2.2 Feature computation, summaries and comparisons

We separately characterize each quarterly hydroclimatic time series (see Sect. 2.1) by estimating eight interpretable features (see Table 1). Three of these features belong to the large family of the sample autocorrelation features (see, for example, Wei 2006), thereby being appropriate for investigating the temporal dependence structure. The first of them is the lag-1 sample autocorrelation of the time series (hereafter referred to simply as “lag-1 autocorrelation”). This feature characterizes both the magnitude and the sign of the correlation between two subsequent points in the time series and, thus, between the hydroclimatic means corresponding to two subsequent seasons for the analyses herein. The second autocorrelation feature is the sum of the squared sample autocorrelation values of the time series at the lags equal from 1 to 10 seasons. This specific feature is hereafter referred to simply as “autocorrelation summary”, as it summarizes multiple autocorrelation features.
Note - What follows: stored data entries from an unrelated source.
/-- R59 from memory (opcode byte of D1; decisions D3, D4, D9, D10, D18): the target is read low byte first, and the
word pushed at `StackAddr(SP)` is the address of the instruction's last byte. -/
def Obligations.JsrAtPc : Prop :=
  ∀ s : State, s.status = .running → 0 < s.cycles → s.readByte s.pc = 0x20#8 →
    step s = .next
      { s with
        mem := (s.mem.write (stackAddr s.sp).toNat (lowByte (s.pc + 2))).write
          (stackAddr s.sp + 1).toNat (highByte (s.pc + 2))
        sp := s.sp + s.params.jsrSpDelta
        pc := wordOfBytes (s.readByte (s.pc + 2)) (s.readByte (s.pc + 1))
        cycles := s.cycles - 6 }

/-- R54 to R56: what the three loads leave unchanged. Their destinations are A, the flags Z and N, and the PC; they
store nothing, so every byte of memory reads as before. -/
def Obligations.LoadFrame : Prop :=
  ∀ (i : Instr) (s t : State) (operand : Byte),
    i = .ldaImm operand ∨ i = .ldaZp operand ∨ i = .ldaZpX operand → exec i s = .next t →
      (∀ addr, t.readByte addr = s.readByte addr) ∧ t.sp = s.sp ∧ t.x = s.x ∧ t.y = s.y ∧
      t.flagC = s.flagC ∧ t.flagI = s.flagI ∧ t.flagD = s.flagD ∧ t.flagB = s.flagB ∧ t.flagV = s.flagV ∧
      t.status = s.status ∧ t.params = s.params

/-- R59: what JSR leaves unchanged. It writes SP, the PC, and the two bytes from `StackAddr(SP)` up, the address
computed by the function the meaning uses. -/
def Obligations.JsrFrame : Prop :=
  ∀ (target : Addr) (s t : State), exec (.jsrAbs target) s = .next t →
    (∀ base, base = stackAddr s.sp → ∀ addr, addr ≠ base → addr ≠ base + 1 → t.readByte addr = s.readByte addr) ∧
    t.a = s.a ∧ t.x = s.x ∧ t.y = s.y ∧ t.flagC = s.flagC ∧ t.flagZ = s.flagZ ∧ t.flagI = s.flagI ∧
    t.flagD = s.flagD ∧ t.flagB = s.flagB ∧ t.flagV = s.flagV ∧ t.flagN = s.flagN ∧ t.status = s.status ∧
    t.params = s.params

/-- R85: the cost of each instruction, and of an unhandled opcode. -/
def Obligations.InstructionCosts : Prop :=
  ∀ s : State,
    (∀ imm, ∃ t, exec (.ldaImm imm) s = .next t ∧ t.cycles = s.cycles - 2) ∧
    (∀ zp, ∃ t, exec (.ldaZp zp) s = .next t ∧ t.cycles = s.cycles - 3) ∧
    (∀ zp, ∃ t, exec (.ldaZpX zp) s = .next t ∧ t.cycles = s.cycles - 4) ∧
    (∀ target, ∃ t, exec (.jsrAbs target) s = .next t ∧ t.cycles = s.cycles - 6) ∧
    (takeUnhandledOpcode s).cycles = s.cycles - 1

/-- R4, R58 (decision D4): JSR adds the machine's own `jsr_sp_delta` to SP, whatever its value, and a machine with another
value differs after the JSR in SP and in nothing else. -/
def Obligations.StackDeltaMovesOnlySp : Prop :=
  ∀ (q : Params) (target : Addr) (s : State), ∃ t, exec (.jsrAbs target) s = .next t ∧
    t.sp = s.sp + s.params.jsrSpDelta ∧
    exec (.jsrAbs target) { s with params := q } = .next { t with params := q, sp := s.sp + q.jsrSpDelta }

/-- R4 ("fixed values"; the field is the model's, log entry 20): no step and no host operation changes the machine's
arguments. -/
def Obligations.ParametersNeverChange : Prop :=
  (∀ s t : State, step s = .next t → t.params = s.params) ∧
  ∀ (op : HostOp) (s : State), (applyHostOp op s).params = s.params

/-- R34, R28 (decision D27): bytes JSR pushes are what the next fetches read, in the order they lie: where it jumps to
its own push, the window at the new PC begins with the return address, low byte first. -/
def Obligations.JsrPushIsFetched : Prop :=
  ∀ s : State, ∃ t, exec (.jsrAbs (stackAddr s.sp)) s = .next t ∧
    t.fetchByte.1 = lowByte (s.pc + 2) ∧ t.fetchByte.2.fetchByte.1 = highByte (s.pc + 2) ∧
    t.fetchWord.1 = s.pc + 2

/-! ### The shared operations -/

/-- R50, whole: both flags from the value, no other component, never both set, and every load leaves them as its
loaded value says. -/
def Obligations.ZeroNegativeDerivation : Prop :=
  (∀ (s : State) (v : Byte),
    ((s.setZN v).flagZ = true ↔ v.toNat = 0) ∧ ((s.setZN v).flagN = true ↔ 128 ≤ v.toNat) ∧
    ¬((s.setZN v).flagZ = true ∧ (s.setZN v).flagN = true) ∧
    s.setZN v = { s with flagZ := (s.setZN v).flagZ, flagN := (s.setZN v).flagN }) ∧
  (∀ (i : Instr) (s : State) (operand : Byte),
    i = .ldaImm operand ∨ i = .ldaZp operand ∨ i = .ldaZpX operand →
      ∃ (u : State) (v : Byte), exec i s = .next ((u.setA v).setZN (u.setA v).a))

/-- R22: a byte write, the host's load, changes the one cell and nothing else, charges nothing, and is what a word
write is built of. No instruction writes a byte otherwise: JSR's memory is that of its one word write at
`StackAddr(SP)` (its place is decision D3, log entry 3), and a load's is as it was. -/
def Obligations.WriteByteChangesOneCell : Prop :=
  ∀ (s : State) (addr : Addr) (v : Byte),
    (s.writeByte addr v).readByte addr = v ∧
    (∀ other, other ≠ addr → (s.writeByte addr v).readByte other = s.readByte other) ∧
    s.writeByte addr v = { s with mem := (s.writeByte addr v).mem } ∧
    (s.writeByte addr v).cycles = s.cycles ∧
    applyHostOp (.load addr v) s = s.writeByte addr v ∧
    (∀ w, (s.writeWord addr w).mem =
      ((s.writeByte addr (lowByte w)).writeByte (addr + 1) (highByte w)).mem) ∧
    (∀ target, ∃ t, exec (.jsrAbs target) s = .next t ∧
      t.mem = (s.writeWord (stackAddr s.sp) (s.pc + 2)).mem) ∧
    ∀ (i : Instr) (operand : Byte), i = .ldaImm operand ∨ i = .ldaZp operand ∨ i = .ldaZpX operand →
      ∃ t, exec i s = .next t ∧ t.mem = s.mem

/-- R23 (second address modulo 2^16: decision D9): the two bytes, every other byte, 2 cycles, and no other
component. -/
def Obligations.WriteWordLittleEndian : Prop :=
  ∀ (s : State) (addr w : Addr),
    (s.writeWord addr w).readByte addr = lowByte w ∧
    (s.writeWord addr w).readByte (addr + 1) = highByte w ∧
    (∀ other, other ≠ addr → other ≠ addr + 1 → (s.writeWord addr w).readByte other = s.readByte other) ∧
    s.writeWord addr w = { s with mem := (s.writeWord addr w).mem, cycles := s.cycles - 2 }

/-- R24: the byte at PC, PC one further modulo 2^16, 1 cycle, and no other component. -/
def Obligations.FetchByteAdvances : Prop :=
  ∀ s : State, s.fetchByte = (s.readByte s.pc, { s with pc := s.pc + 1, cycles := s.cycles - 1 }) ∧
    (s.pc + 1).toNat = (s.pc.toNat + 1) % 2 ^ 16

/-- R25: the byte at the address, 1 cycle, and no other component, the PC among them. -/
def Obligations.ReadByteLeavesPc : Prop :=
  ∀ (s : State) (addr : Addr), s.readByteC addr = (s.readByte addr, { s with cycles := s.cycles - 1 })

/-- R26 (wrap at 0xFFFF: decision D9): two bytes, low byte first, PC two further, 2 cycles. -/
def Obligations.FetchWordLittleEndian : Prop :=
  ∀ s : State,
    s.fetchWord.1.toNat = (s.readByte (s.pc + 1)).toNat * 256 + (s.readByte s.pc).toNat ∧
    s.fetchWord.2 = { s with pc := s.pc + 2, cycles := s.cycles - 2 }

/-- R83, R11 (decision D12): a host write of a flag changes that flag only. -/
def Obligations.FlagsAreIndependent : Prop :=
  ∀ (s : State) (f g : FlagName) (bit : Bool),
    (s.setFlag f bit).flag g = (if g = f then bit else s.flag g) ∧
    applyHostOp (.setFlag f bit) s =
      { s with
        flagC := (s.setFlag f bit).flagC, flagZ := (s.setFlag f bit).flagZ, flagI := (s.setFlag f bit).flagI
        flagD := (s.setFlag f bit).flagD, flagB := (s.setFlag f bit).flagB, flagV := (s.setFlag f bit).flagV
        flagN := (s.setFlag f bit).flagN }

/-! ### Reset -/

/-- R17, R78 to R80 (SP: decision D2; status: D8; `cycles` = 0: the model's choice, log entry 4): Reset from any state
gives the one state after reset, with every register, flag and byte at its value; the machine's argument
`jsr_sp_delta` (R4, R58) is no state and stays, and is 2 by default. -/
def Obligations.ResetValues : Prop :=
  ∀ s : State, resetFrom s = { State.reset with params := s.params } ∧
    State.reset.params = { jsrSpDelta := 2#8 } ∧ resetFrom (resetFrom s) = resetFrom s ∧
    State.reset.pc = 0xFFFC#16 ∧ State.reset.sp = 0#8 ∧ State.reset.a = 0#8 ∧ State.reset.x = 0#8 ∧
    State.reset.y = 0#8 ∧ (∀ f, State.reset.flag f = false) ∧ State.reset.status = .running ∧
    State.reset.cycles = 0 ∧ ∀ addr, State.reset.readByte addr = 0#8

/-- R76: after Reset and whatever the host loads, the first instruction is the one whose bytes begin at 0xFFFC itself;
they are not read as a pointer. -/
def Obligations.FirstInstructionIsAtFFFC : Prop :=
  ∀ (before : State) (loaded : Memory) (budget : Int) (s : State) (i : Instr),
    s = { resetFrom before with mem := loaded, cycles := budget } → 0 < budget →
    (∀ (k : Nat) (h : k < (encode i).length), s.readByte (0xFFFC#16 + BitVec.ofNat 16 k) = (encode i)[k]) →
    s.pc = 0xFFFC#16 ∧ step s = exec i s

/-! ### Invariants -/

/-- The invariant holds after reset. -/
def Obligations.ResetMeetsInvariant : Prop :=
  State.reset.Inv

/-- Every step keeps the invariant: canonical memory inside the 65536 cells (R18), Z and N never both set (R50), and a
fault record that is true of the state (R64 to R66). -/
def Obligations.StepKeepsInvariant : Prop :=
  ∀ s t : State, s.Inv → step s = .next t → t.Inv

/-- A whole `Execute` call keeps it, from a running machine or from a faulted one. -/
def Obligations.ExecuteKeepsInvariant : Prop :=
  ∀ (s : State) (budget : Int), s.Inv → (execute budget s).state.Inv

/-- Every host operation of R83 keeps memory canonical. -/
def Obligations.HostOpsKeepMemoryCanonical : Prop :=
  ∀ (op : HostOp) (s : State), s.mem.wf = true → (applyHostOp op s).mem.wf = true

/-! ### Rules about the whole machine -/

/-- R10, R12: no step writes X, Y, C, I, D, B or V. -/
def Obligations.NoStepWritesIndexesOrInertFlags : Prop :=
  ∀ s t : State, step s = .next t →
    t.x = s.x ∧ t.y = s.y ∧ t.flagC = s.flagC ∧ t.flagI = s.flagI ∧ t.flagD = s.flagD ∧ t.flagB = s.flagB ∧
    t.flagV = s.flagV

/-- R10, R12, R63 (decisions D14, D15): Y and the flags C, I, D, B and V have no effect: a step from a state that
differs in them alone ends the same way and differs in them alone. The flag I masks nothing. -/
def Obligations.InertStateHasNoEffect : Prop :=
  ∀ (s : State) (y : Byte) (c i d b v : Bool),
    step (s.withInert y c i d b v) =
      match step s with
      | .next t => .next (t.withInert y c i d b v)
      | .fault r => .fault r
      | .refused r => .refused r

/-- R9, R10, R12: no step reads A, Y or a flag. States that agree on memory, PC, SP, X, `cycles`, status and arguments
step to states that agree on them, and the step either gives both the same A, Z and N, or leaves each its own. -/
def Obligations.StepReadsNoFlagOrAccumulator : Prop :=
  ∀ s t s' : State, s.SameInputs t → step s = .next s' → ∃ t', step t = .next t' ∧ s'.SameInputs t' ∧
    ((s'.a = t'.a ∧ s'.flagZ = t'.flagZ ∧ s'.flagN = t'.flagN) ∨
      (s'.a = s.a ∧ s'.flagZ = s.flagZ ∧ s'.flagN = s.flagN ∧
        t'.a = t.a ∧ t'.flagZ = t.flagZ ∧ t'.flagN = t.flagN))

/-- R28, R34, R54 to R56, R59 (opcode byte of D1; stack address D3): a byte of memory changes only by a JSR, and only
at the two bytes from `StackAddr(SP)` up. -/
def Obligations.OnlyJsrWritesMemory : Prop :=
  ∀ (s t : State) (addr : Addr), step s = .next t → t.readByte addr ≠ s.readByte addr →
    s.status = .running ∧ 0 < s.cycles ∧ s.readByte s.pc = 0x20#8 ∧
      (addr = stackAddr s.sp ∨ addr = stackAddr s.sp + 1)

/-- R13: a step never raises `cycles`, and one that runs an instruction or takes the fault lowers it. -/
def Obligations.CyclesOnlyFall : Prop :=
  ∀ s t : State, step s = .next t → t.cycles ≤ s.cycles ∧ (0 < s.cycles → t.cycles < s.cycles)

/-- R14, R64 (bytes of D1; record D7, D8): the status changes only by an unhandled opcode, to the record of it. -/
def Obligations.StatusChangesOnlyByUnhandledOpcode : Prop :=
  ∀ s t : State, step s = .next t → t.status ≠ s.status →
    s.status = .running ∧ 0 < s.cycles ∧ s.readByte s.pc ∉ [0xA9#8, 0xA5#8, 0xB5#8, 0x20#8] ∧
      t.status = .faulted (s.readByte s.pc) s.pc

/-- R14, R67, R79 (decision D8): of the host's operations only Reset clears a fault. -/
def Obligations.FaultLastsUntilReset : Prop :=
  ∀ (op : HostOp) (s : State), s.status ≠ .running →
    (op ≠ .reset → (applyHostOp op s).status = s.status) ∧ (op = .reset → (applyHostOp op s).status = .running)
The third autocorrelation feature supporting the investigations of this work is the lag-4 sample autocorrelation of a time series, a feature particularly relevant to characterizing the magnitude of the relationship between time series values corresponding to the same season (i.e. the annual-scale dependence) in a quarterly time series and, thus, hereafter referred to simply as “seasonal autocorrelation”.

Table 1 Features computed for characterizing each quarterly hydroclimatic time series

Another feature supporting our investigations herein is called “temporal variation”. This feature is the standard deviation of the first-order differenced standardized time series and is similar to the coefficient of variation. For detailed information on time series differencing and its usefulness in reducing seasonality and trend features before conducting further analyses, the reader is referred to Hyndman and Athanasopoulos (2021). Moreover, we compute the “spectral entropy” of the time series by following the method by Jung and Gibson (2006). This feature is usually perceived to be measuring the random (or noisy) component of the time series (see, for example, Hyndman and Athanasopoulos 2021) and, therefore, it facilitates characterizations and comparisons in terms of predictability. The sixth feature investigated in this work is the Hurst parameter of the fractional Gaussian noise process, an analogous of the autoregressive fractionally integrated moving average process (see, for example, Wei 2006). This feature is computed by applying the method by Tyralis and Koutsoyiannis (2011) to time series that have been previously deseasonalized according to the additive classical model for time series decomposition (see, for example, Hyndman and Athanasopoulos 2021) and by assuming four seasons. It is herein referred to as “Hurst exponent” and is broadly known to support long-range temporal dependence (or “Hurst phenomenon”) investigations. While the term “autocorrelation feature” could also be used to refer to Hurst features, in what follows we will be using it to refer only to the lag-1 autocorrelation, autocorrelation summary and seasonal autocorrelation features.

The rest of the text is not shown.